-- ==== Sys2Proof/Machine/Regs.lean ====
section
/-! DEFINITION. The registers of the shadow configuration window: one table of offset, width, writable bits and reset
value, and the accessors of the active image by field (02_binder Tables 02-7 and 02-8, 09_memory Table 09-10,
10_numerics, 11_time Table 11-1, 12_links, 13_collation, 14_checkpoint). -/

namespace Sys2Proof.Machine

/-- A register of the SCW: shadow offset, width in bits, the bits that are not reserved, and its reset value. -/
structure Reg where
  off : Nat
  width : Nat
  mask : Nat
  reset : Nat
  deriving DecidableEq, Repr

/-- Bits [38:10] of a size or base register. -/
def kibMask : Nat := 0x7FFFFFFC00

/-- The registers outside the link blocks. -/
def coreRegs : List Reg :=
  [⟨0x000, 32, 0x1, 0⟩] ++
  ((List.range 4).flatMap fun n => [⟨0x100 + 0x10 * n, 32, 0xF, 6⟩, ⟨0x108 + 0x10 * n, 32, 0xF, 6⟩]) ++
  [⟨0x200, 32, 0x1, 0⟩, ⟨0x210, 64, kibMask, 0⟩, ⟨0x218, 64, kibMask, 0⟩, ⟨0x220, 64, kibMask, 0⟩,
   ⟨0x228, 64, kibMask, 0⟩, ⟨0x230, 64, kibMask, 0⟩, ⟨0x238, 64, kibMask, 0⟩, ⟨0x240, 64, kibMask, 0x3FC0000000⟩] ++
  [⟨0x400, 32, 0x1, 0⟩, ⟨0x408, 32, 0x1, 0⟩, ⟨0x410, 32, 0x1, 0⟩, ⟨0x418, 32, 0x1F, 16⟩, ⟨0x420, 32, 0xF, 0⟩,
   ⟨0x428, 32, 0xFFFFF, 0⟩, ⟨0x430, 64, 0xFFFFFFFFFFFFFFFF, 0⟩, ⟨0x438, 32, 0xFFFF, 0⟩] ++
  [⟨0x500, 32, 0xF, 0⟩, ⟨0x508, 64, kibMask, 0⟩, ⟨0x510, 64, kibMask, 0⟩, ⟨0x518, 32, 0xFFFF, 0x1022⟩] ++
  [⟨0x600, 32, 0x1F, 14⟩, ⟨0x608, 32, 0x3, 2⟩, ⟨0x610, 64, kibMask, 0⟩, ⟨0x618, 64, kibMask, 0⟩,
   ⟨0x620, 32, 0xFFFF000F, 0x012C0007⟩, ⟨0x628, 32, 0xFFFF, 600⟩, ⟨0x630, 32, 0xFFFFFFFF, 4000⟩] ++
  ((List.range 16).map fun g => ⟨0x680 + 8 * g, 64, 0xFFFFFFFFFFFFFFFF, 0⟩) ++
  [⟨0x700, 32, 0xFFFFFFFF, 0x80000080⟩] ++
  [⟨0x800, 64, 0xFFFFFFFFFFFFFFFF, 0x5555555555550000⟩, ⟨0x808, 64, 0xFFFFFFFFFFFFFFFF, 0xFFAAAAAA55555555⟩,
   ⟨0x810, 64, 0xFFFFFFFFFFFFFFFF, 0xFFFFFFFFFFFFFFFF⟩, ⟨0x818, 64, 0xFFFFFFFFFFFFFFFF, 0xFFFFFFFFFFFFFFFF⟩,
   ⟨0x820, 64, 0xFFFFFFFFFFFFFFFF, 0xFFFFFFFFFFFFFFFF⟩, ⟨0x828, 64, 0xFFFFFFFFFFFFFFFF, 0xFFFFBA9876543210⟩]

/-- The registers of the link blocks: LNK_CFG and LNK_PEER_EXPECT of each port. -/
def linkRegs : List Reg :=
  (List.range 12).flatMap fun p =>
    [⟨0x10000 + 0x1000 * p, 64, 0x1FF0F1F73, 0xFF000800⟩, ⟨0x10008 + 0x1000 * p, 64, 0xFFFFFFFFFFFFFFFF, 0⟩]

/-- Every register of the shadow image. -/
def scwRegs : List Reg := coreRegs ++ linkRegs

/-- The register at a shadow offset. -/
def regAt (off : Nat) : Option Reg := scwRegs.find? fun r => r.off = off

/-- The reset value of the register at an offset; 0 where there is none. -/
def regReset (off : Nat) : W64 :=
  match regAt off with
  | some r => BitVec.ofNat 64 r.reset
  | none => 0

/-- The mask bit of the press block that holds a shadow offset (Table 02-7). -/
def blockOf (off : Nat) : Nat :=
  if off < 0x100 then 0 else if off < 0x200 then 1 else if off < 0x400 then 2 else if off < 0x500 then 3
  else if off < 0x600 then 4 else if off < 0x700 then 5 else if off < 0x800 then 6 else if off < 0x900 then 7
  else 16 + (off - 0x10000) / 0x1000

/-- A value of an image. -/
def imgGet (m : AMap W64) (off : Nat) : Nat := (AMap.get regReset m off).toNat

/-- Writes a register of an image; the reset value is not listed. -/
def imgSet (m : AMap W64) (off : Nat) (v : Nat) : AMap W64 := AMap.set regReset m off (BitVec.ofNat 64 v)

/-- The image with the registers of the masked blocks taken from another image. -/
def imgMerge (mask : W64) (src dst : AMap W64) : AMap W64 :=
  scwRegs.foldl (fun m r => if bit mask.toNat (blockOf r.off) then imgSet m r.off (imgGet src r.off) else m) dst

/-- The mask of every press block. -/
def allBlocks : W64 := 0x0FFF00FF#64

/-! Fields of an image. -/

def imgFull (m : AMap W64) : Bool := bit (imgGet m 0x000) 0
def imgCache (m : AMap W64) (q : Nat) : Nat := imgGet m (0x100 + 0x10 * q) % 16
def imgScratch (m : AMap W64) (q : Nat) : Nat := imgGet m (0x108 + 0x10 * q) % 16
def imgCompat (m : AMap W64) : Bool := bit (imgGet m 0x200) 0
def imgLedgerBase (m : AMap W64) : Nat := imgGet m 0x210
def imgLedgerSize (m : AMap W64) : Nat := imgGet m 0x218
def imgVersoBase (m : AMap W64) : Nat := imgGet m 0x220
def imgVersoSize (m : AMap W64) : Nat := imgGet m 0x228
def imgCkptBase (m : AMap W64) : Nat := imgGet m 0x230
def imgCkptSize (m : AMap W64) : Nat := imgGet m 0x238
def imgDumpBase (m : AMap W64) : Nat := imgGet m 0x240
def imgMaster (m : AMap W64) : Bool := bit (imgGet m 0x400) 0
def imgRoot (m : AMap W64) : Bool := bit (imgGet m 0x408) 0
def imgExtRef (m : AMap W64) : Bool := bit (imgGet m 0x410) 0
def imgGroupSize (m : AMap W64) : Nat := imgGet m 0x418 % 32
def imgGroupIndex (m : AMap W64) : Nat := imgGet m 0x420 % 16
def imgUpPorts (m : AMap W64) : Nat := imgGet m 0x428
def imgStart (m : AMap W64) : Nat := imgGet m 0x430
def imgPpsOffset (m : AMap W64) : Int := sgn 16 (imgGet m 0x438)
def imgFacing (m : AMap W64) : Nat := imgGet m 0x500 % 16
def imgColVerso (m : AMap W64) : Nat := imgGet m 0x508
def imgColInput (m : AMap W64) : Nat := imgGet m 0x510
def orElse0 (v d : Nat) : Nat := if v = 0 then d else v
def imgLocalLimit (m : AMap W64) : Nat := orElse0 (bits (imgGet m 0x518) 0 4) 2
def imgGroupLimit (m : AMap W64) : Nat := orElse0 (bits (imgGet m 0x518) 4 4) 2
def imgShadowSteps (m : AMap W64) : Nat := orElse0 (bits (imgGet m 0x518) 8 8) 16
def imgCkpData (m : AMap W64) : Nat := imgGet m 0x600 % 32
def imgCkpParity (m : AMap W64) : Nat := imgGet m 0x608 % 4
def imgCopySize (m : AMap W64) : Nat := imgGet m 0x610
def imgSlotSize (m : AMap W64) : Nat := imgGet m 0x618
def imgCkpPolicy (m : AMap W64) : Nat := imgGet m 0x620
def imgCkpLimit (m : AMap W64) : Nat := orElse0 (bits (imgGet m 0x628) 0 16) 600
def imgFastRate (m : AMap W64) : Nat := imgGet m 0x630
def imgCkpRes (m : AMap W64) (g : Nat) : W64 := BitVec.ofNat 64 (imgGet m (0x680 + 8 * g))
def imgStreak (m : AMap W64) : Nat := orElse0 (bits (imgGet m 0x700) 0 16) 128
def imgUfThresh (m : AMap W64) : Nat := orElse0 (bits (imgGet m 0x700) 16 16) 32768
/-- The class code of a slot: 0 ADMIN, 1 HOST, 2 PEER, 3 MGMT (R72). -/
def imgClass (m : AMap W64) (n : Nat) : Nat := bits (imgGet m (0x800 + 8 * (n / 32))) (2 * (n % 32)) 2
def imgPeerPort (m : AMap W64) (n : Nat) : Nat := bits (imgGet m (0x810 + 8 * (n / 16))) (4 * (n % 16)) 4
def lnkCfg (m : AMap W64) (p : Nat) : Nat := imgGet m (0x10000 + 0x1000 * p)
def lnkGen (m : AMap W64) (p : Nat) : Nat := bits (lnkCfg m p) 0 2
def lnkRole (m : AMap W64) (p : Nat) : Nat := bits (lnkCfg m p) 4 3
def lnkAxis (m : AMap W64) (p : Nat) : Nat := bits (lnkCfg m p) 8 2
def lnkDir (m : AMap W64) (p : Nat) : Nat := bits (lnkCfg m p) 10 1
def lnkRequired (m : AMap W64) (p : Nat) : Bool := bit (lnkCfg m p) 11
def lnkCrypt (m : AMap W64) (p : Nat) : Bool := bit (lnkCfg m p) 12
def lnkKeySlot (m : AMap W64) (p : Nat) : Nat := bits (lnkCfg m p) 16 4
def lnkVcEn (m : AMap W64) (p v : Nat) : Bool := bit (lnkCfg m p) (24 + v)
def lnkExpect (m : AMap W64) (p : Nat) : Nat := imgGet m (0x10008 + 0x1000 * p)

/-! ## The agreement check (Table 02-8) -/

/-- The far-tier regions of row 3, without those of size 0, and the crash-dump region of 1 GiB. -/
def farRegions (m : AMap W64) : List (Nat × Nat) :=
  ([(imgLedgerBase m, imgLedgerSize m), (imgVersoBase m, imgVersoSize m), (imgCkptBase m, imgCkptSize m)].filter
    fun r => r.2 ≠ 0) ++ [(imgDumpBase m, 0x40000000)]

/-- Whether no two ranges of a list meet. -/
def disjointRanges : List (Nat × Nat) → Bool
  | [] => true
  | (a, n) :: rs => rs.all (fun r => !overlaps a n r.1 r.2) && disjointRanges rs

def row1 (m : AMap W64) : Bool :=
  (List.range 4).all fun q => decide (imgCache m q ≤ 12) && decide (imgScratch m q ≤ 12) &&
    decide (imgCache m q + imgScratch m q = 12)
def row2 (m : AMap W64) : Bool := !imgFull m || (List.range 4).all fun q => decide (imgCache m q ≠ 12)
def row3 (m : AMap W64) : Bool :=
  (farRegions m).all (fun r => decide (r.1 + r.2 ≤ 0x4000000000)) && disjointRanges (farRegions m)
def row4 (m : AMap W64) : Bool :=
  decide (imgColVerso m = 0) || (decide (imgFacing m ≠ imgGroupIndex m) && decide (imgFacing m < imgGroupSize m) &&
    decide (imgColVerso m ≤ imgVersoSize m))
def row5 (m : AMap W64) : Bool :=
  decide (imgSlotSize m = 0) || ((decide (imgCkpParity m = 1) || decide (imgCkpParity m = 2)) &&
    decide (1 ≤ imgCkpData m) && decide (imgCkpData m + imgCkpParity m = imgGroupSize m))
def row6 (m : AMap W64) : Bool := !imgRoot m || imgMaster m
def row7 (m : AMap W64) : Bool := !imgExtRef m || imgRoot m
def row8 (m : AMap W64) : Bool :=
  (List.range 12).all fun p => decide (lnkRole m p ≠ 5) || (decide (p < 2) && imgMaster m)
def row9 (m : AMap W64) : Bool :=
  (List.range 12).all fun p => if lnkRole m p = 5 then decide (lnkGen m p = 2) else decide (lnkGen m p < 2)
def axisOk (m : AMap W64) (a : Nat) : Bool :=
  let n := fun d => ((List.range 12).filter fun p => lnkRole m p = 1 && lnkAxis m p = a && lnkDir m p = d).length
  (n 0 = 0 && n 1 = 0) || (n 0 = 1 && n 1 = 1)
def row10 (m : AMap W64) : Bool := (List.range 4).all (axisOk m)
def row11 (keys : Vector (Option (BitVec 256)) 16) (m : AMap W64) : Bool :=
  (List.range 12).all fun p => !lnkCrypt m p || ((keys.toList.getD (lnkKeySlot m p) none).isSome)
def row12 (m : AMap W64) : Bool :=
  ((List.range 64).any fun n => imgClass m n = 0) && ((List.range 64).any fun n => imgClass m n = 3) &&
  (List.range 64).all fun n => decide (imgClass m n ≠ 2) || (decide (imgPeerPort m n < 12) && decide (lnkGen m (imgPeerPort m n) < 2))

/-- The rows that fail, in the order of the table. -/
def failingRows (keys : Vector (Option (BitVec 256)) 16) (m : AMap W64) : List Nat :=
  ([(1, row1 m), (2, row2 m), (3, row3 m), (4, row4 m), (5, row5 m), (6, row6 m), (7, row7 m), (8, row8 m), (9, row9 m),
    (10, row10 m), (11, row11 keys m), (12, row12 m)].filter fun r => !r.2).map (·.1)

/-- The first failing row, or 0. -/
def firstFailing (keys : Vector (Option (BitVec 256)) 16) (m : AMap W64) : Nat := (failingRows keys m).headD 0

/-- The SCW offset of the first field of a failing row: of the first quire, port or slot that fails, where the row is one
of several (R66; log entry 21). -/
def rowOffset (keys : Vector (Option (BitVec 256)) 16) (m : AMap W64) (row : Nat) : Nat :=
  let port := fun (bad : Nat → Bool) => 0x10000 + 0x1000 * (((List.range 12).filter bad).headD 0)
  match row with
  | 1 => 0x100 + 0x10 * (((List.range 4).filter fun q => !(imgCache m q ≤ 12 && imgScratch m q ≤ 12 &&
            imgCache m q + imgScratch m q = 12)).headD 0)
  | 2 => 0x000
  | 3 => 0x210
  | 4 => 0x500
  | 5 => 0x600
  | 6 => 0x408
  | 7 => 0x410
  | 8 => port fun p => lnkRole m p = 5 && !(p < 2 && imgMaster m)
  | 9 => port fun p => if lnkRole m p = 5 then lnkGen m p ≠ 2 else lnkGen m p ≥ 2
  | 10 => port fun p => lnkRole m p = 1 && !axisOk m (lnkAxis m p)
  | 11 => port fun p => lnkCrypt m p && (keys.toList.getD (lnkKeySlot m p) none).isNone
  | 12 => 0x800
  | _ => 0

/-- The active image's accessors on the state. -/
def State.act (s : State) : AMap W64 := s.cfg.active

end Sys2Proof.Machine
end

########

Exercise brief: Look through the listing, and copy each line in which the string "Vector" turns up.

Task answer:
def row11 (keys : Vector (Option (BitVec 256)) 16) (m : AMap W64) : Bool :=
def failingRows (keys : Vector (Option (BitVec 256)) 16) (m : AMap W64) : List Nat :=
def firstFailing (keys : Vector (Option (BitVec 256)) 16) (m : AMap W64) : Nat := (failingRows keys m).headD 0
def rowOffset (keys : Vector (Option (BitVec 256)) 16) (m : AMap W64) (row : Nat) : Nat :=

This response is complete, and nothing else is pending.